**Task prompt:** Find "def offered (s" and "let point := if" in the records below. Copy the lines holding them and every line between, exactly, and no others.

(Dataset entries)
──────────

-- ==== Sys2Proof/Machine/Delivery.lean ====
section
/-! DEFINITION. The Delivery Controller (spec/08_record_delivery.md): the offer and its handover, the ack timer,
acknowledgements, FETCH and the session reset. -/

namespace Sys2Proof.Machine

/-- The moment an ack timer that starts now expires (R152). -/
def ackExpiry (s : State) : Nat := s.now + s.delivery.ackTimeout * Config.ticksPerMilli

/-- The outstanding records: those from the oldest up to the send point (R148). -/
def outstanding (s : State) : Nat := s.queue.distance s.delivery.sendPoint

/-- The offer stands (R149). -/
def offerStands (s : State) : Bool :=
  decide (s.delivery.mode = .stream) && s.link.session.isSome && !s.delivery.stalled
    && decide (outstanding s < s.delivery.window) && decide (s.delivery.sendPoint ≠ s.queue.next)

/-- The record that the standing offer stands for: the one at the send point (R149). -/
def offered (s : State) : Option Record :=
  if offerStands s then s.queue.records[outstanding s]? else none

/-- The further of two sequence numbers from the oldest record (R150, R159). -/
def RecordQueue.further (q : RecordQueue) (x y : Word32) : Word32 :=
  if q.distance x < q.distance y then y else x

/-- The handover of the offered record (R150). -/
def handover (s : State) : State :=
  let d := s.delivery
  let point := d.sendPoint + 1#32
  s.setDelivery
    { d with
      ackTimer := if outstanding s = 0 then some (ackExpiry s) else d.ackTimer
      sendPoint := point
      highMark := s.queue.further d.highMark point }

/-- ACK_TIMEOUT (R153): at its expiry a running ack timer stops, the send point falls back to the oldest record,
and the eighth consecutive expiry stalls delivery. -/
def ackTimeout (s : State) : State :=
  match s.delivery.ackTimer with
  | none => s
  | some t =>
    let d := s.delivery
    (s.runTo t).setDelivery
      { d with
        sendPoint := s.queue.oldest
        ackTimer := none
        timeouts := d.timeouts + 1
        stalled := d.stalled || decide (Config.stallCount ≤ d.timeouts + 1) }

/-- A notice names a record delivered at least once (R155, R157). -/
def validNotice (s : State) (x : Word32) : Bool :=
  decide (s.queue.distance x < s.queue.distance s.delivery.highMark)

/-- The ack timer after a valid notice (R152): restarted in STREAM mode while records are outstanding. -/
def noticeTimer (s : State) (left : Nat) : Option Nat :=
  match s.delivery.mode with
  | .poll => none
  | .stream => if left = 0 then none else some (ackExpiry s)

/-- A rejected notice raises the ack-error count only (R156). -/
def rejectNotice (s : State) : State :=
  s.setDelivery { s.delivery with ackErrors := inc16 s.delivery.ackErrors }

/-- A valid ACK(x) (R155): the queue removes x and every record before it. -/
def takeAck (x : Word32) (s : State) : State :=
  let d := s.delivery
  let q := s.queue.remove (s.queue.distance x + 1) s.timebase.count
  let point := if s.queue.distance x < s.queue.distance d.sendPoint then d.sendPoint else x + 1#32
  (s.setQueue q).setDelivery
    { d with
      sendPoint := point
      ackTimer := noticeTimer s (q.distance point)
      timeouts := 0
      stalled := false }

/-- A valid NAK(x) (R157): the send point moves to x. -/
def takeNak (x : Word32) (s : State) : State :=
  s.setDelivery
    { s.delivery with
      sendPoint := x
      ackTimer := noticeTimer s (s.queue.distance x)
      timeouts := 0
      stalled := false }

/-- The delivery session reset (R162). -/
def deliverySessionReset (s : State) : State :=
  s.setDelivery
    { s.delivery with
      sendPoint := s.queue.oldest
      highMark := s.queue.oldest
      ackTimer := none
      timeouts := 0
      stalled := false }

/-- The records, counted from the oldest, whose encoded sizes stay within `budget` bytes (R158). -/
def fitting : Nat → List Record → Nat
  | _, [] => 0
  | budget, r :: rest => if r.size ≤ budget then fitting (budget - r.size) rest + 1 else 0

/-- The number of records a FETCH(n) returns (R158). -/
def fetchCount (n : Nat) (s : State) : Nat :=
  min n (min s.delivery.window
    (min s.queue.occupancy (fitting (Config.maxPayload - Config.fetchFixed) s.queue.records)))

end Sys2Proof.Machine
end

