/-- A frame that passes its check (R171). A body is never shorter than its header, since L is at least 4. -/
def acceptFrame (len : Byte) (body : List Byte) (s : State) : State :=
  match body with
  | kind :: tag :: op :: status :: payload =>
    let alive := restartKeepalive s
    match kind.toNat % 16 with
    | 1 => enterIntake
        ⟨kind.msb, tag, op, payload, fingerprintOf len kind (tag :: op :: status :: payload)⟩
        (countAccepted alive)
    | 4 =>
      if op = 0x70#8 then takeNotice true payload (countAccepted alive)
      else if op = 0x71#8 then takeNotice false payload (countAccepted alive)
      else countWrongKind alive
    | _ => countWrongKind alive
  | _ => s

/-- The receiver takes a new state, its last character ending now (R168, R170). -/
def setReceiver (r : Receiver) (s : State) : State :=
  s.setLink { s.link with receiver := r, rxLast := s.now }

/-- The frame check (R169): a mismatch discards the frame and counts a CRC error. -/
def checkFrame (len : Byte) (body : List Byte) (high low : Byte) (s : State) : State :=
  if high ++ low = crc (len :: body) then acceptFrame len body (setReceiver .hunt s)
  else (setReceiver .hunt s).setLink
    { (setReceiver .hunt s).link with
      stats := { s.link.stats with crcErrors := inc16 s.link.stats.crcErrors } }

/-- A length byte out of range discards the frame and is counted (R168). -/
def countLengthError (s : State) : State :=
  (setReceiver .hunt s).setLink
    { (setReceiver .hunt s).link with
      stats := { s.link.stats with lengthErrors := inc16 s.link.stats.lengthErrors } }

/-- A character received without error moves the receiver (R168). -/
def receiveCharacter (b : Byte) (s : State) : State :=
  match s.link.receiver with
  | .hunt => if b = 0xA5#8 then setReceiver .length s else s
  | .length => if lengthInRange b then setReceiver (.body b []) s else countLengthError s
  | .body len got =>
    if got.length + 1 < len.toNat then setReceiver (.body len (got ++ [b])) s
    else setReceiver (.check len (got ++ [b]) none) s
  | .check len got none => setReceiver (.check len got (some b)) s
  | .check len got (some high) => checkFrame len got high b s

/-- A character error (R170): counted, and a frame in progress is discarded. -/
def characterError (s : State) : State :=
  s.setLink
    { s.link with
      receiver := .hunt
      stats := { s.link.stats with characterErrors := inc16 s.link.stats.characterErrors } }

/-- More than 2 ms pass inside a frame (R170): the frame is discarded and a gap counted. No gap is measured in
HUNT. -/
def interByteGap (s : State) : State :=
  match s.link.receiver with
  | .hunt => s
  | .length | .body _ _ | .check _ _ _ =>
    (s.runTo (s.link.rxLast + Config.interByteLimit * Config.ticksPerMilli + 1)).setLink
      { s.link with
        receiver := .hunt
        stats := { s.link.stats with gapDiscards := inc16 s.link.stats.gapDiscards } }

/-! ### The dispatcher and the reply cache -/

/-- What carrying out or refusing a request gives: a status, a payload, and what the reply orders beyond its own
sending. -/
structure Answer where
  status : Status
  payload : List Byte
  closing : Closing
  deriving DecidableEq, Repr

/-- An answer with a payload. -/
def Answer.of (status : Status) (payload : List Byte) : Answer := ⟨status, payload, .nothing⟩

/-- An answer with an empty payload. -/
def Answer.bare (status : Status) : Answer := ⟨status, [], .nothing⟩

/-- OK with an empty payload. -/
def Answer.done : Answer := .bare .ok

/-- The reply to a request (R176). -/
def Answer.reply (a : Answer) (r : Request) : Reply := ⟨r.tag, r.op, a.status, a.payload, false⟩

/-- A reply is placed at the tail of the reply queue (R176). -/
def queueReply (q : QueuedReply) (s : State) : State :=
  s.setLink { s.link with replies := s.link.replies ++ [q] }

/-- A cache entry becomes the most recent one, in place of one with its tag (R184). -/
def remember (e : CacheEntry) (cache : List CacheEntry) : List CacheEntry :=
  (e :: cache.filter fun x => x.tag ≠ e.tag).take Config.cacheCapacity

──────────

**Response area:**
def offered (s : State) : Option Record :=
  if offerStands s then s.queue.records[outstanding s]? else none

/-- The further of two sequence numbers from the oldest record (R150, R159). -/
def RecordQueue.further (q : RecordQueue) (x y : Word32) : Word32 :=
  if q.distance x < q.distance y then y else x

/-- The handover of the offered record (R150). -/
def handover (s : State) : State :=
  let d := s.delivery
  let point := d.sendPoint + 1#32
  s.setDelivery
    { d with
      ackTimer := if outstanding s = 0 then some (ackExpiry s) else d.ackTimer
      sendPoint := point
      highMark := s.queue.further d.highMark point }

/-- ACK_TIMEOUT (R153): at its expiry a running ack timer stops, the send point falls back to the oldest record,
and the eighth consecutive expiry stalls delivery. -/
def ackTimeout (s : State) : State :=
  match s.delivery.ackTimer with
  | none => s
  | some t =>
    let d := s.delivery
    (s.runTo t).setDelivery
      { d with
        sendPoint := s.queue.oldest
        ackTimer := none
        timeouts := d.timeouts + 1
        stalled := d.stalled || decide (Config.stallCount ≤ d.timeouts + 1) }

/-- A notice names a record delivered at least once (R155, R157). -/
def validNotice (s : State) (x : Word32) : Bool :=
  decide (s.queue.distance x < s.queue.distance s.delivery.highMark)

/-- The ack timer after a valid notice (R152): restarted in STREAM mode while records are outstanding. -/
def noticeTimer (s : State) (left : Nat) : Option Nat :=
  match s.delivery.mode with
  | .poll => none
  | .stream => if left = 0 then none else some (ackExpiry s)

/-- A rejected notice raises the ack-error count only (R156). -/
def rejectNotice (s : State) : State :=
  s.setDelivery { s.delivery with ackErrors := inc16 s.delivery.ackErrors }

/-- A valid ACK(x) (R155): the queue removes x and every record before it. -/
def takeAck (x : Word32) (s : State) : State :=
  let d := s.delivery
  let q := s.queue.remove (s.queue.distance x + 1) s.timebase.count
  let point := if s.queue.distance x < s.queue.distance d.sendPoint then d.sendPoint else x + 1#32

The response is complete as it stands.